Repeat each entry below exactly.

(Saved entries)
======

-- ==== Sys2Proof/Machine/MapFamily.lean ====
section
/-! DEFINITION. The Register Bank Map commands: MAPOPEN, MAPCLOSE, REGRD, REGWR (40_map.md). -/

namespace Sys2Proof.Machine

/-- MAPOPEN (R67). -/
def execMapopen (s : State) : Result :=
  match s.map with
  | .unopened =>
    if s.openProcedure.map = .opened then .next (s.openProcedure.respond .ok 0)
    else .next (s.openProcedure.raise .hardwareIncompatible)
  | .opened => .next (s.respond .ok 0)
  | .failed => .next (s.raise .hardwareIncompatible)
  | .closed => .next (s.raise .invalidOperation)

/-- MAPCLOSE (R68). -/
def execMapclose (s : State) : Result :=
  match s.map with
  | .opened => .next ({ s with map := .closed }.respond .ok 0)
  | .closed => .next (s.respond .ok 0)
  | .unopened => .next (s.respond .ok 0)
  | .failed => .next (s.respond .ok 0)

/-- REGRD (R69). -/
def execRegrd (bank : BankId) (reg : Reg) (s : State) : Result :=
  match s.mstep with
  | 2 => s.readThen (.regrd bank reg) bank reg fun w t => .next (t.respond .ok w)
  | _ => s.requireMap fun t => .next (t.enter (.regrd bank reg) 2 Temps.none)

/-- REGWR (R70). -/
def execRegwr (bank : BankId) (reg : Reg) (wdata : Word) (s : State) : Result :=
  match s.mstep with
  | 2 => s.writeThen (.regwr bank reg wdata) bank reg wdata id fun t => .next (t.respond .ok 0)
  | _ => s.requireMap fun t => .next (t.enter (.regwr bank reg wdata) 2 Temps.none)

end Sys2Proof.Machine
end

======

Written answer:
-- ==== Sys2Proof/Machine/MapFamily.lean ====
section
/-! DEFINITION. The Register Bank Map commands: MAPOPEN, MAPCLOSE, REGRD, REGWR (40_map.md). -/

namespace Sys2Proof.Machine

/-- MAPOPEN (R67). -/
def execMapopen (s : State) : Result :=
  match s.map with
  | .unopened =>
    if s.openProcedure.map = .opened then .next (s.openProcedure.respond .ok 0)
    else .next (s.openProcedure.raise .hardwareIncompatible)
  | .opened => .next (s.respond .ok 0)
  | .failed => .next (s.raise .hardwareIncompatible)
  | .closed => .next (s.raise .invalidOperation)

/-- MAPCLOSE (R68). -/
def execMapclose (s : State) : Result :=
  match s.map with
  | .opened => .next ({ s with map := .closed }.respond .ok 0)
  | .closed => .next (s.respond .ok 0)
  | .unopened => .next (s.respond .ok 0)
  | .failed => .next (s.respond .ok 0)

/-- REGRD (R69). -/
def execRegrd (bank : BankId) (reg : Reg) (s : State) : Result :=
  match s.mstep with
  | 2 => s.readThen (.regrd bank reg) bank reg fun w t => .next (t.respond .ok w)
  | _ => s.requireMap fun t => .next (t.enter (.regrd bank reg) 2 Temps.none)

/-- REGWR (R70). -/
def execRegwr (bank : BankId) (reg : Reg) (wdata : Word) (s : State) : Result :=
  match s.mstep with
  | 2 => s.writeThen (.regwr bank reg wdata) bank reg wdata id fun t => .next (t.respond .ok 0)
  | _ => s.requireMap fun t => .next (t.enter (.regwr bank reg wdata) 2 Temps.none)

end Sys2Proof.Machine
end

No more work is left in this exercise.